The craze for SUVs and crossovers was not started yet at the beginning of the '90s when Toyota introduced the second generation. Those were the times when an SUV had to cope with offroad trails, snow, and deep mud paths without tearing a sweat. The carmaker still made it on the same chassis as the HiLux pickup but added some comfort features that made the 4Runner an excellent daily driver, as long as the driver was not in a hurry.
With its four-door bodywork, the 4Runner became a family car overnight. It still had the same rugged appearance with its flat front fascia and short overhang. The carmaker designed the front bumper with a chromed upper side and a black lower side. For those who were still nostalgic for the first generation, Toyota offered a two-door version as well, with a pop-out window for the rear passengers. The tailgate was opened downward in the back, like in a pickup, with the rear window rolled inside.

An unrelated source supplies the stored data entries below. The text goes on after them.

-- ==== Sys2Proof/Tests/Slice0.lean ====
section
/-! SUPPORT. The model's own tests. Expected values are those of spec/95_test_vectors.md (the vector is named in each comment) or of
R99; the witnesses at the end show, for each statement with hypotheses, a state and operands that meet them. -/

namespace Sys2Proof.Tests

open Sys2Proof.Machine

/-! ## Well-formedness: the ill-formed term each check refuses (R122, R190, R192) -/

theorem test_wf_rdreg_len_zero : (Instr.rdreg 0x78 0).wellFormed = false := by decide
theorem test_wf_rdreg_len_five : (Instr.rdreg 0x78 5).wellFormed = false := by decide
theorem test_wf_rdreg_past_end : (Instr.rdreg 0xFF 2).wellFormed = false := by decide
theorem test_wf_wrreg_len_zero : (Instr.wrreg 0xB0 0).wellFormed = false := by decide
theorem test_wf_wrreg_past_end : (Instr.wrreg 0xFD 4).wellFormed = false := by decide
theorem test_wf_wrDcdc_index : (Instr.wrDcdc 3).wellFormed = false := by decide
theorem test_wf_wrLdo_index : (Instr.wrLdo 2).wellFormed = false := by decide
theorem test_wf_last_span : (Instr.rdreg 0xFC 4).wellFormed = true := by decide

/-! ## Decoding: for every command a word written out from the spec's encoding (R95, R99, part 2 of the vectors) -/

theorem test_decode_rdreg : decode 0x01FC0400#32 = .ok (.rdreg 0xFC 4) := by decide
theorem test_decode_wrreg : decode 0x02B00400#32 = .ok (.wrreg 0xB0 4) := by decide
theorem test_decode_rdbit : decode 0x10400700#32 = .ok (.rdbit 0x40 7) := by decide
theorem test_decode_setbit : decode 0x11120301#32 = .ok (.setbit 0x12 3 true) := by decide
theorem test_decode_clrbit : decode 0x11120000#32 = .ok (.setbit 0x12 0 false) := by decide
theorem test_decode_rdfld : decode 0x12283C02#32 = .ok (.rdfld 0x28 0x3C 2) := by decide
theorem test_decode_wrfld : decode 0x1328F007#32 = .ok (.wrfld 0x28 0xF0 7) := by decide
theorem test_decode_dec8 : decode 0x20000000#32 = .ok .dec8 := by decide
theorem test_decode_dec12 : decode 0x21000000#32 = .ok .dec12 := by decide
theorem test_decode_dec13 : decode 0x22000000#32 = .ok .dec13 := by decide
theorem test_decode_dec16 : decode 0x23000000#32 = .ok .dec16 := by decide
theorem test_decode_dec24 : decode 0x24000000#32 = .ok .dec24 := by decide
theorem test_decode_dec32 : decode 0x25000000#32 = .ok .dec32 := by decide
theorem test_decode_rdBatv : decode 0x30000000#32 = .ok .rdBatv := by decide
theorem test_decode_rdBati : decode 0x31000000#32 = .ok .rdBati := by decide
theorem test_decode_rdBatichg : decode 0x32000000#32 = .ok .rdBatichg := by decide
theorem test_decode_rdBatp : decode 0x33000000#32 = .ok .rdBatp := by decide
theorem test_decode_rdVinv : decode 0x34000000#32 = .ok .rdVinv := by decide
theorem test_decode_rdVini : decode 0x35000000#32 = .ok .rdVini := by decide
theorem test_decode_rdVbusv : decode 0x36000000#32 = .ok .rdVbusv := by decide
theorem test_decode_rdVbusi : decode 0x37000000#32 = .ok .rdVbusi := by decide
theorem test_decode_rdApsv : decode 0x38000000#32 = .ok .rdApsv := by decide
theorem test_decode_rdTemp : decode 0x39000000#32 = .ok .rdTemp := by decide
theorem test_decode_rdCcin : decode 0x3A000000#32 = .ok .rdCcin := by decide
theorem test_decode_rdCcout : decode 0x3B000000#32 = .ok .rdCcout := by decide
theorem test_decode_rdBatpct : decode 0x3C000000#32 = .ok .rdBatpct := by decide
theorem test_decode_cvtPct : decode 0x3D000000#32 = .ok .cvtPct := by decide
theorem test_decode_wrDcdc : decode 0x40020000#32 = .ok (.wrDcdc 2) := by decide
theorem test_decode_wrLdo : decode 0x41010000#32 = .ok (.wrLdo 1) := by decide
theorem test_decode_wrChgi : decode 0x42000000#32 = .ok .wrChgi := by decide
theorem test_decode_wrBright : decode 0x43000000#32 = .ok .wrBright := by decide
theorem test_decode_init : decode 0x50000000#32 = .ok .init := by decide
theorem test_decode_sleepPrep : decode 0x51000000#32 = .ok .sleepPrep := by decide
theorem test_decode_sleepRestore : decode 0x52000000#32 = .ok .sleepRestore := by decide
theorem test_decode_buspwr_sink : decode 0x53000000#32 = .ok (.buspwr .sink) := by decide
theorem test_decode_buspwr_source : decode 0x53000001#32 = .ok (.buspwr .source) := by decide
theorem test_decode_pwroff : decode 0x54000000#32 = .ok .pwroff := by decide
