-- ==== Sys2Proof/Word.lean ====
section
/-! DEFINITION. The words the block's ports and registers carry (30_encoding.md R60 to R65). -/

namespace Sys2Proof

/-- One byte of the serial line, an axis id, or a key code. -/
abbrev Byte := BitVec 8

/-- An input event word: KIND in bits 10:8, DATA in bits 7:0 (R63). -/
abbrev EventWord := BitVec 11

/-- A completed frame: VHI, VLO, AXIS and SYNC from the high byte down (R61). -/
abbrev FrameWord := BitVec 32

/-- The 16 value bits of a frame, `W[31:16]`, read as two's complement (R61, R120). -/
abbrev RawValue := BitVec 16

/-- An output command word: CKIND in bits 33:32, ARG in bits 31:0 (R65). -/
abbrev CommandWord := BitVec 34

end Sys2Proof
end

Inside, Toyota tried to make a car-like interior with a low seating position, which was not very good while offroading, but great in any other situation. The dashboard was simple, narrow, and curved. It sported a wide instrument cluster extended over the center stack where the carmaker placed the climate control unit above the radio cassette player. For the rear passengers, Toyota installed a split-folding bench.
Under the hood, Toyota installed the same engines as its predecessor: an inline-four and a V-6. The main difference was for the drivetrain, where the carmaker traded the older front solid axle with an independent suspension, which provided a much comfortable ride.